» **What you have to do**
In the entries below, find the line with "let s := launchTurn" and the line with "def aMember : BitVec 512 := 0x180 <<< 448"; give again those lines and every line between them, exactly.

——————

/-- The rest of what the recovery of a failed core by another place asks: its image is read there, and its region loaded. -/
theorem witness_StageRecoveries_place :
    (match movingState.readImage (taskWork 0) 0 0 0 [] 10000 with
     | .got (.done im) s3 =>
       let w : Machine.Place := { key := 0, alt := 1, seq := none }
       let v := s3.contextOf [0] [] [] false
       decide (movingState.stageSettled 0 failedStage = true ∧ movingState.recoverPlace failedTask failedStage 0 = some w ∧ movingState.chansOf 0 = []) &&
         ((((s3.takeOut [0] v).givePlace 0 failedTask 0 failedStage w).moveChans 0 0 0 0 v).restage failedTask failedStage 0 0 none 1 v im).isSome
     | _ => false) = true := by
  rw [readImage_done moves_goOn]
  decide +kernel

/-- A saved context with one core. -/
def aSaved : Saved := { regions := [(0, { rows := 2, cols := 2, owner := some (0, 0) })], cores := [(5, { bank := true })] }

theorem witness_SaveEvents :
    (∀ t0 ∈ [none, some 0], ∀ h ∈ [none, some Hold.preempt],
      let x := { withStage .resident aStage with preempt := true, settling := t0, need := some 0 }
      let s := taskTurn x fun s => s.setIsland 0 { s.island 0 with hold := h }
      s.task 0 = some x ∧ x.ending = false ∧ x.origin = none ∧ (∀ z ∈ x.stages, stageChip z = s.chipId ∧ z.seq = none) ∧
      s.atRest x = h.isSome ∧ s.settledChans 0 = true ∧ x.need = some 0 ∧ 0 ≤ x.frames.length ∧ s.host.l2req.getLsbD 0 = false) ∧
    (∀ n ∈ [10000000, 9999999],
      let x := { withStage .resident aStage with preempt := true, settling := some 0 }
      let s := taskTurn x fun s =>
        { s with mgmt := { podTime := BitVec.ofNat 64 n }, transit := [(9, [tok 1 0])],
                 brass := { s.brass with chans := [(9, some { task := 0, producer := 0, consumer := 0 })] } }
      s.task 0 = some x ∧ s.settledChans 0 = false ∧ (0 + 10000000 ≤ s.mgmt.podTime.toNat ↔ n = 10000000)) ∧
    (∀ st ∈ [TaskState.starting, .resident],
      let x := withStage st aStage
      let s := taskTurn x fun s => { s with mgmt := { stage := 2 }, brass := { s.brass with parts := [(0, { wait := some (0, false, 3, 1) }), (1, { wait := some (9, false, 3, 1) })] } }
      (s.part 0).wait = some (0, false, 3, 1) ∧ s.task 0 = some x ∧ x.part = 0 ∧ x.origin = none ∧ (∀ z ∈ x.stages, stageChip z = s.chipId) ∧
      s.barOpen = true ∧ (s.part 1).wait = some (9, false, 3, 1) ∧ s.task 9 = none) ∧
    State.reset.barOpen = false ∧ (State.reset.part 0).wait = none ∧
    (∀ l ∈ [[], [({ kh := 0 } : Seal)], [{ kh := 7 }]],
      let v := { aSaved with seals := l }
      let x := { withStage .starting aStage with saved := some v }
      let s := taskTurn x id
      s.task 0 = some x ∧ x.saved = some v ∧ x.ending = false ∧ x.resume = false ∧ s.sealsLost v = (l == [{ kh := 7 }]) ∧ s.samePlaces x v = true ∧
      s.acrossChips x = false ∧ x.inPlace = none ∧
      v.cores = [(5, { bank := true })] ∧ ({ bank := true } : Core).ve.replay = []) ∧
    (let x := { withStage .starting aStage with saved := some aSaved, origin := some (5, 3, 2) }
     let s := taskTurn x id
     s.task 0 = some x ∧ x.ending = false ∧ x.resume = false ∧ s.sealsLost aSaved = false ∧ s.acrossChips x = true ∧ x.inPlace = none ∧
     (x.stages.head?.map (·.ready)) = some none) ∧
    (let x := { withStage .starting aStage with saved := some aSaved, stages := [aStage, { entry := 5 <<< 244 }], inPlace := some true }
     let s := taskTurn x id
     s.task 0 = some x ∧ x.ending = false ∧ x.resume = false ∧ s.sealsLost aSaved = false ∧ s.acrossChips x = true ∧
     s.samePlaces x aSaved = true) ∧
    (taskTurn aTask id).task 0 = some aTask ∧ aTask.saved = none ∧
    (let s := taskTurn (withStage .starting aStage) fun s => { s with mgmt := { stage := 2 } }
     s.barOpen = true ∧ (1 : W64).getLsbD 0 = true ∧ s.host.l2req.getLsbD 0 = false ∧ s.anyRunning = true ∧
     (∀ e ∈ s.brass.tasks, e.2.all (·.state == .starting) = true)) ∧
    ({ mgmt := { stage := 2 } } : State).barOpen = true ∧ ({ mgmt := { stage := 2 } } : State).brass.tasks = [] := by
  refine ⟨?_, ?_, ?_, ?_, ?_, ?_, ?_, ?_, ?_, ?_, ?_, ?_⟩ <;> decide +kernel

/-- A stage of chip 5. -/
def farStage : Stage := { entry := 5 <<< 244, ready := some 7 }

/-- A queue that takes launches of one process of chip 5, whose launch table stands at 8; the image at 0x180 is a header. -/
def memberState (cfg : W64) : State :=
  let s := launchTurn { cfg := cfg } none
  { s with mem := { s.mem with bytes := placed [(8, bytesOf ((1#64 <<< 63) ||| (5#64 <<< 51) ||| (9#64 <<< 35)) 8), (0x180, shortImage.take 48)] }
           brass := { s.brass with ltBase := [(0, 8)], ltCnt := [(0, 1)] } }

def aMember : BitVec 512 := 0x180 <<< 448

/-- An entry that is admitted, one with a reserved bit set, and a queue that takes no launches; ready times of members; a skew limit that is reached
and one that is not, and the eighth late member; a chip unreachable for 10 ms, from now, and seen to have reset. -/
theorem witness_GangEvents :
    (let s := memberState 0x4000000000000000
     let e : Stage := { entry := aMember }
     let y := s.queue (stageQueue e)
     s.memberOf 5 3 2 = none ∧ entryClean aMember = true ∧ stageChip e = s.chipId ∧ y.devl = true ∧ s.admits y.ten 5 9 = true ∧
     (match s.brassBytes (memberWork 5 3 2) y.asid y.part (stageImage e) 48 48 [] with
      | .bytes b _ => (headerStage e b).isSome
      | _ => false) = true ∧ entryClean (aMember ||| 1) = false ∧ s.admits y.ten 5 8 = false ∧ ((memberState 0).queue 0).devl = false) ∧
    (∀ st ∈ [TaskState.starting, .resident],
      (taskTurn (withStage st aStage) id).task 0 = some (withStage st aStage)) ∧
    (let x := withStage .starting { aStage with refused := true }
     let s := taskTurn x id
     s.task 0 = some x ∧ x.origin = none ∧ x.ending = false ∧ x.resume = false ∧ x.saved = none ∧ (∃ z ∈ x.stages, z.refused = true) ∧ s.chansOf 0 = []) ∧
    (∀ timed : Bool, ∀ n ∈ [10, 9],
      let st : Option W64 := if timed then some 10 else none
      let x := { withStage .starting { aStage with loaded := true } with stages := [{ aStage with loaded := true }, farStage], startAt := st, ready := some 3 }
      let s := taskTurn x fun s => { s with mgmt := { podTime := BitVec.ofNat 64 n } }
      s.task 0 = some x ∧ x.ending = false ∧ x.origin = none ∧ s.acrossChips x = true ∧ s.allLoaded x = true ∧ (s.makeChans 0 x).isSome = true ∧
      x.ready ≠ none ∧ (st ≠ none → s.mayStart x = true) ∧
      (∀ z ∈ x.stages, stageChip z ≠ s.chipId → z.ready ≠ none) ∧ (st = none ∨ (s.mgmt.podTime.toNat < 10 ↔ n = 9))) ∧
    (∀ n ∈ [100010, 100009], ∀ started ∈ [true, false], ∀ k ∈ [7, 6],
      let x := { withStage .resident { aStage with started := started } with startAt := some 10, skews := k }
      let s := taskTurn x fun s => { s with mgmt := { podTime := BitVec.ofNat 64 n } }
      s.task 0 = some x ∧ x.origin = none ∧ (10 + 1000 * skewOf x.record ≤ s.mgmt.podTime.toNat ↔ n = 100010) ∧ (∀ z ∈ x.stages, z.started = started)) ∧
    (∀ e ∈ [((0 : Nat), 0), (1, 20000000), (1, 19999999)],
      let x := { withStage .resident aStage with stages := [aStage, farStage], unreached := [(5, e.1)] }
      let s := taskTurn x fun s => { s with mgmt := { podTime := BitVec.ofNat 64 e.2 } }
      s.task 0 = some x ∧ x.origin = none ∧ x.state ≠ .ended ∧ (∃ z ∈ x.stages, stageChip z = 5) ∧ 5 ≠ s.chipId ∧ 5 ∉ s.mem.gone ∧
      s.portTo 5 = none ∧ look 0 x.unreached 5 = e.1 ∧ (e.1 = 0 ∨ look 0 x.unreached 5 + 10000000 ≤ s.mgmt.podTime.toNat + 1)) ∧
    (∀ o ∈ [none, some (5, 3, 2)],
      let x := { withStage .resident aStage with stages := [aStage, farStage], origin := o }
      let s := taskTurn x fun s => { s with mem := { s.mem with gone := [5] } }
      s.task 0 = some x ∧ x.origin = o ∧ 5 ∈ s.mem.gone ∧ (∃ z ∈ x.stages, stageChip z = 5) ∧ 5 ≠ s.chipId) ∧
    (let x := withStage .resident aStage
     let s := taskTurn x id
     s.task 0 = some x ∧ x.origin = none ∧ (∀ z ∈ x.stages, stageChip z = s.chipId) ∧ 5 ≠ s.chipId) := by
  refine ⟨?_, ?_, ?_, ?_, ?_, ?_, ?_, ?_⟩ <;> decide +kernel

/-! ### Events of the host, of Cobalt and of the links -/

/-- A function whose ring 0 is as given, and whose ASID table has one entry, at 0; conf says whether partition 0 is confidential. -/
def dmaState (f : Nat) (x : Ring) (entry : Byte) (bound : BitVec 8) (conf : Bool) : State :=
  let s := hbmTurn 0 0 0 id
  { s with mem := { s.mem with tlb := [⟨dmaUnit, 0, 0, 2, 0xF400000000000000⟩], bytes := placed [(7, [entry])] }
           mgmt := { stage := 2 }, host := { fns := [(f, { rings := [(0, x)], part := bound })] }, sec := { s.sec with conf := [(0, conf)] } }

/-- R357: a block of `len` bytes at device address 0x200, out or in. -/
def aBlock (len : Nat) (out : Bool) : BitVec 512 := BitVec.ofNat 512 (0x200 * 2 ^ 192 + len * 2 ^ 152) ||| (BitVec.ofBool out).setWidth 512

def aRing : Ring := { en := true, tail := 1, head := 0 }
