-- ==== Sys2Proof/Word.lean ====
section
/-! DEFINITION. The data the codec handles: bytes, payload values and nine-byte frames
(spec/00_scope.md R5, R6; spec/10_state.md R11).  A time value is a `Nat` that counts TIME_UNITs: the
registers that hold one are W_T bits wide, W_T is a parameter (R5), and the operations that write them
keep the value below `2 ^ W_T` (`Sys2Proof.Inv`). -/

namespace Sys2Proof

/-- BYTE_W = 8 bits (R5); bit 7 is the most significant (R6). -/
abbrev Byte := BitVec 8

/-- The 16-bit payload value `val` (R5 VAL_W). -/
abbrev Val := BitVec 16

/-- A frame register or frame operand: nine bytes, index 0 to 8 (R6, R11, R41, R70).
`b0` is the first byte on the wire (R51 item 2). -/
structure Frame where
  b0 : Byte
  b1 : Byte
  b2 : Byte
  b3 : Byte
  b4 : Byte
  b5 : Byte
  b6 : Byte
  b7 : Byte
  b8 : Byte
  deriving DecidableEq, Repr, Inhabited

/-- Nine zero bytes: what LASTRAW and FOUT hold after reset (R27). -/
def Frame.zero : Frame := ⟨0, 0, 0, 0, 0, 0, 0, 0, 0⟩

end Sys2Proof
end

——————

» **Exercise result**
  let s := launchTurn { cfg := cfg } none
  { s with mem := { s.mem with bytes := placed [(8, bytesOf ((1#64 <<< 63) ||| (5#64 <<< 51) ||| (9#64 <<< 35)) 8), (0x180, shortImage.take 48)] }
           brass := { s.brass with ltBase := [(0, 8)], ltCnt := [(0, 1)] } }

def aMember : BitVec 512 := 0x180 <<< 448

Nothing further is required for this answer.